Cour administrative d'appel de Bordeaux — Décision N° CAA33-24BX02415

lundi 27 janvier 2025

JuridictionCour administrative d'appel de Bordeaux
SectionCour administrative d'appel de Bordeaux
N° DossierCAA33-24BX02415
TypeOrdonnance
Recoursexcès de pouvoir
PublicationC
FormationJuge des référés

Texte intégral

Vu la procédure suivante :

Procédure contentieuse antérieure :

Mme C A B a demandé au tribunal administratif de la Guyane d'annuler l'arrêté du 25 novembre 2021 par lequel le préfet de la Guyane a rejeté sa demande de renouvellement de titre de séjour.

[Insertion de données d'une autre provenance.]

@[simp] theorem State.act_arb (t : TrigRec) (src : Source) :
    (s.act t src).2.arb.mode = s.arb.mode ∧ (s.act t src).2.arb.occ = s.arb.occ ∧
    (s.act t src).2.arb.showStopped = s.arb.showStopped := by
  unfold State.act
  (repeat' split) <;> simp

@[simp] theorem State.fire_arb (n : EntryId) (src : Source) :
    (s.fire n src).2.arb.mode = s.arb.mode ∧ (s.fire n src).2.arb.occ = s.arb.occ ∧
    (s.fire n src).2.arb.showStopped = s.arb.showStopped := by
  unfold State.fire
  (repeat' split) <;> simp

@[simp] theorem State.fireVirtual_arb (n : LineId) :
    (s.fireVirtual n).2.arb.mode = s.arb.mode ∧ (s.fireVirtual n).2.arb.occ = s.arb.occ ∧
    (s.fireVirtual n).2.arb.showStopped = s.arb.showStopped := by
  unfold State.fireVirtual
  simp

@[simp] theorem State.triggerArrival_arb (body : List Byte) :
    (s.triggerArrival body).arb.mode = s.arb.mode ∧ (s.triggerArrival body).arb.occ = s.arb.occ ∧
    (s.triggerArrival body).arb.showStopped = s.arb.showStopped := by
  unfold State.triggerArrival
  simp

/-! ### The story flags, beside a segment and the operations that write them -/

@[simp] theorem State.onPlay_flags (k : SlotId) (f : PlayRec → PlayRec) :
    (s.onPlay k f).seq.flags = s.seq.flags := by
  unfold State.onPlay
  (repeat' split) <;> simp

@[simp] theorem State.mark_flags (k : SlotId) (m : Mark) :
    (s.mark k m).seq.flags = s.seq.flags := by
  unfold State.mark
  simp

@[simp] theorem State.cueBeat_flags (k : SlotId) :
    (s.cueBeat k).seq.flags = s.seq.flags := by
  unfold State.cueBeat
  (repeat' split) <;> simp

@[simp] theorem State.nmxBeat_flags :
    s.nmxBeat.seq.flags = s.seq.flags := by
  unfold State.nmxBeat
  simp

@[simp] theorem State.newCue_flags (k : SlotId) (scene : SceneId) (home : ZoneId) (p : CuePart) :
    (s.newCue k scene home p).seq.flags = s.seq.flags := by
  unfold State.newCue
  dsimp only
  (repeat' split) <;> simp

@[simp] theorem State.loseCue_flags (t : StreamId) (k : SlotId) :
    (s.loseCue t k).seq.flags = s.seq.flags := by
  unfold State.loseCue
  (repeat' split) <;> simp

@[simp] theorem State.streamStale_flags (t : StreamId) :
    (s.streamStale t).seq.flags = s.seq.flags := by
  unfold State.streamStale
  simp

@[simp] theorem State.judgeAxis_flags (a : AxisId) :
    (s.judgeAxis a).seq.flags = s.seq.flags := by
  unfold State.judgeAxis
  dsimp only
  (repeat' split) <;> simp

@[simp] theorem State.judgeAxes_flags :
    s.judgeAxes.seq.flags = s.seq.flags := by
  unfold State.judgeAxes
  simp

@[simp] theorem State.axisPresent_flags (a : AxisId) (p : Int) :
    (s.axisPresent a p).seq.flags = s.seq.flags := by
  unfold State.axisPresent
  simp

@[simp] theorem State.axisAbsent_flags (a : AxisId) :
    (s.axisAbsent a).seq.flags = s.seq.flags := by
  unfold State.axisAbsent
  simp

@[simp] theorem State.axisAnnounced_flags (a : AxisId) (p : Int) :
    (s.axisAnnounced a p).seq.flags = s.seq.flags := by
  unfold State.axisAnnounced
  (repeat' split) <;> simp

@[simp] theorem State.markOwner_flags (z : ZoneId) (a : AxisId) :
    (s.markOwner z a).seq.flags = s.seq.flags := by
  unfold State.markOwner
  (repeat' split) <;> simp

@[simp] theorem State.powerFaultStart_flags (z : ZoneId) :
    (s.powerFaultStart z).seq.flags = s.seq.flags := by
  unfold State.powerFaultStart
  simp

@[simp] theorem State.powerFaultEnd_flags (z : ZoneId) :
    (s.powerFaultEnd z).seq.flags = s.seq.flags := by
  unfold State.powerFaultEnd
  simp

@[simp] theorem State.takeSetpoint_flags (body : List Byte) (a : AxisId) :
    (s.takeSetpoint body a).seq.flags = s.seq.flags := by
  unfold State.takeSetpoint
  (repeat' split) <;> simp

@[simp] theorem State.motionArrival_flags (body : List Byte) :
    (s.motionArrival body).seq.flags = s.seq.flags := by
  unfold State.motionArrival
  simp

@[simp] theorem State.giveKey_flags (k : SlotId) (e : KeyEntry) :
    (s.giveKey k e).seq.flags = s.seq.flags := by
  unfold State.giveKey
  dsimp only
  (repeat' split) <;> simp

@[simp] theorem State.mgtOccupancy_flags (z : ZoneId) (o : OccKind) :
    (s.mgtOccupancy z o).seq.flags = s.seq.flags := by
  unfold State.mgtOccupancy
  dsimp only
  simp

@[simp] theorem State.envLoaded_flags (a : AxisId) (old : EnvRec) :
    (s.envLoaded a old).seq.flags = s.seq.flags := by
  unfold State.envLoaded
  dsimp only
  (repeat' split) <;> simp

@[simp] theorem State.axisBeat_flags (a : AxisId) :
    (s.axisBeat a).seq.flags = s.seq.flags := by
  unfold State.axisBeat
  simp

@[simp] theorem State.mgtBeat_flags :
    s.mgtBeat.seq.flags = s.seq.flags := by
  unfold State.mgtBeat
  simp

@[simp] theorem State.handAxis_flags (z : ZoneId) (old new : Port) (an : Option Announce) (i : Fin 8) :
    (s.handAxis z old new an i).seq.flags = s.seq.flags := by
  unfold State.handAxis
  dsimp only
  (repeat' split) <;> simp

@[simp] theorem State.handPresence_flags (z : ZoneId) (old new : Port) (ann : Option Announce) :
    (s.handPresence z old new ann).seq.flags = s.seq.flags := by
  unfold State.handPresence
  dsimp only
  simp

@[simp] theorem State.censusEvent_flags (z : ZoneId) (census : Vector (Option CensusRec) 12) (ann : Option Announce) (c : Bool) :
    (s.censusEvent z census ann c).seq.flags = s.seq.flags := by
  unfold State.censusEvent
  dsimp only
  (repeat' split) <;> simp

@[simp] theorem State.announce_flags (z : ZoneId) (q : PosId) (a : Announce) :
    (s.announce z q a).seq.flags = s.seq.flags := by
  unfold State.announce
  dsimp only
  simp

@[simp] theorem State.closeWindow_flags (z : ZoneId) :
    (s.closeWindow z).seq.flags = s.seq.flags := by
  unfold State.closeWindow
  dsimp only
  (repeat' split) <;> simp

@[simp] theorem State.powerFaultEvent_flags (z : ZoneId) :
    (s.powerFaultEvent z).seq.flags = s.seq.flags := by
  unfold State.powerFaultEvent
  dsimp only
  (repeat' split) <;> simp

@[simp] theorem State.powerOn_flags (z : ZoneId) :
    (s.powerOn z).seq.flags = s.seq.flags := by
  unfold State.powerOn
  simp

@[simp] theorem State.holdOffBeat_flags (z : ZoneId) :
    (s.holdOffBeat z).seq.flags = s.seq.flags := by
  unfold State.holdOffBeat
  (repeat' split) <;> simp

@[simp] theorem State.senseBeat_flags (z : ZoneId) (fault : Bool) :
    (s.senseBeat z fault).seq.flags = s.seq.flags := by
  unfold State.senseBeat
  (repeat' split) <;> simp

@[simp] theorem State.portBeat_flags (z : ZoneId) (fault : Bool) :
    (s.portBeat z fault).seq.flags = s.seq.flags := by
  unfold State.portBeat
  simp

@[simp] theorem State.lookPart_flags (k : SlotId) (g : BitVec 48) (l : Option (Fin 64 × Nat)) :
    (s.lookPart k g l).seq.flags = s.seq.flags := by
  unfold State.lookPart
  (repeat' split) <;> simp

@[simp] theorem State.cuePart_flags (k : SlotId) (i : SceneId) (z : ZoneId) (c : Option CuePart) :
    (s.cuePart k i z c).seq.flags = s.seq.flags := by
  unfold State.cuePart
  (repeat' split) <;> simp

@[simp] theorem State.keyPart_flags (k : SlotId) (ks : Option (List KeyEntry)) :
    (s.keyPart k ks).seq.flags = s.seq.flags := by
  unfold State.keyPart
  (repeat' split) <;> simp

@[simp] theorem State.occupySlot_flags (k : SlotId) (r : Request) (sc : SceneRec) :
    (s.occupySlot k r sc).seq.flags = s.seq.flags := by
  unfold State.occupySlot
  dsimp only
  simp

@[simp] theorem State.endSlot_flags (k : SlotId) (reason : EndReason) (kept : Claims) :
    (s.endSlot k reason kept).seq.flags = s.seq.flags := by
  unfold State.endSlot
  dsimp only
  (repeat' split) <;> simp

@[simp] theorem State.releaseClaims_flags (k : SlotId) (p : PlayRec) :
    (s.releaseClaims k p).seq.flags = s.seq.flags := by
  unfold State.releaseClaims
  simp

@[simp] theorem State.freeSlot_flags (k : SlotId) (reason : EndReason) :
    (s.freeSlot k reason).seq.flags = s.seq.flags := by
  unfold State.freeSlot
  (repeat' split) <;> simp

@[simp] theorem State.preemptOne_flags (new : SlotId) (kept : Claims) (k : SlotId) :
    (State.preemptOne new kept s k).seq.flags = s.seq.flags := by
  unfold State.preemptOne
  (repeat' split) <;> simp

@[simp] theorem State.stopShow_flags :
    s.stopShow.seq.flags = s.seq.flags := by
  unfold State.stopShow
  dsimp only
  (repeat' split) <;> simp

@[simp] theorem State.resume_flags :
    s.resume.2.seq.flags = s.seq.flags := by
  unfold State.resume
  (repeat' split) <;> simp

@[simp] theorem State.handStale_flags (src : SourceId) :
    (s.handStale src).seq.flags = s.seq.flags := by
  unfold State.handStale
  (repeat' split) <;> simp

@[simp] theorem State.sourceBeat_flags (src : SourceId) :
    (s.sourceBeat src).seq.flags = s.seq.flags := by
  unfold State.sourceBeat
  dsimp only
  (repeat' split) <;> simp

@[simp] theorem State.sliBeat_flags :
    s.sliBeat.seq.flags = s.seq.flags := by
  unfold State.sliBeat
  simp

/-! ### The masters -/

@[simp] theorem State.effectBeat_lights (k : SlotId) :
    (s.effectBeat k).lco.masters = s.lco.masters := by
  unfold State.effectBeat
  (repeat' split) <;> simp

@[simp] theorem State.layerBeat_lights (c : ChannelId) :
    (s.layerBeat c).lco.masters = s.lco.masters := by
  unfold State.layerBeat
  simp

@[simp] theorem State.lcoBeat_lights :
    s.lcoBeat.lco.masters = s.lco.masters := by
  unfold State.lcoBeat
  dsimp only
  simp

@[simp] theorem State.cancelCue_lights (k : SlotId) (cause : CancelCause) :
    (s.cancelCue k cause).lco.masters = s.lco.masters := by
  unfold State.cancelCue
  dsimp only
  (repeat' split) <;> simp

@[simp] theorem State.newCue_lights (k : SlotId) (scene : SceneId) (home : ZoneId) (p : CuePart) :
    (s.newCue k scene home p).lco.masters = s.lco.masters := by
  unfold State.newCue
  dsimp only
  (repeat' split) <;> simp

@[simp] theorem State.loseCue_lights (t : StreamId) (k : SlotId) :
    (s.loseCue t k).lco.masters = s.lco.masters := by
  unfold State.loseCue
  (repeat' split) <;> simp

Par un jugement n° 2200656 du 25 avril 2024, le tribunal administratif de la Guyane a rejeté sa demande.

Procédure devant la cour administrative d'appel :

Par une requête enregistrée le 8 octobre 2024, Mme A B, représentée par Me Guettas, demande à la cour :

1°) d'annuler le jugement du tribunal administratif de la Guyane du 25 avril 2024 ;

2°) d'annuler l'arrêté du 25 novembre 2021 du préfet de la Guyane ;

3°) d'enjoindre au préfet de la Guyane de lui délivrer un titre de séjour, ou, à défaut, de procéder au réexamen de sa situation, dans le délai d'un mois à compter de la notification de la décision à intervenir, sous astreinte de 80 euros par jour de retard ;

4°) de mettre à la charge de l'Etat le versement au profit de son conseil d'une somme de 1 500 euros sur le fondement des dispositions combinées des articles L. 761-1 du code de justice administrative et 37 de la loi n° 91-647 du 10 juillet 1991 relative à l'aide juridique.

Elle soutient que :

- l'arrêté contesté est insuffisamment motivé ;

- il est entaché d'un défaut d'examen particulier de sa situation personnelle ;

- il méconnaît les dispositions de l'article L. 425-9 du code de l'entrée et du séjour des étrangers et du droit d'asile ;

- il méconnaît les stipulations de l'article 8 de la convention européenne de sauvegarde des droits de l'homme et des libertés fondamentales.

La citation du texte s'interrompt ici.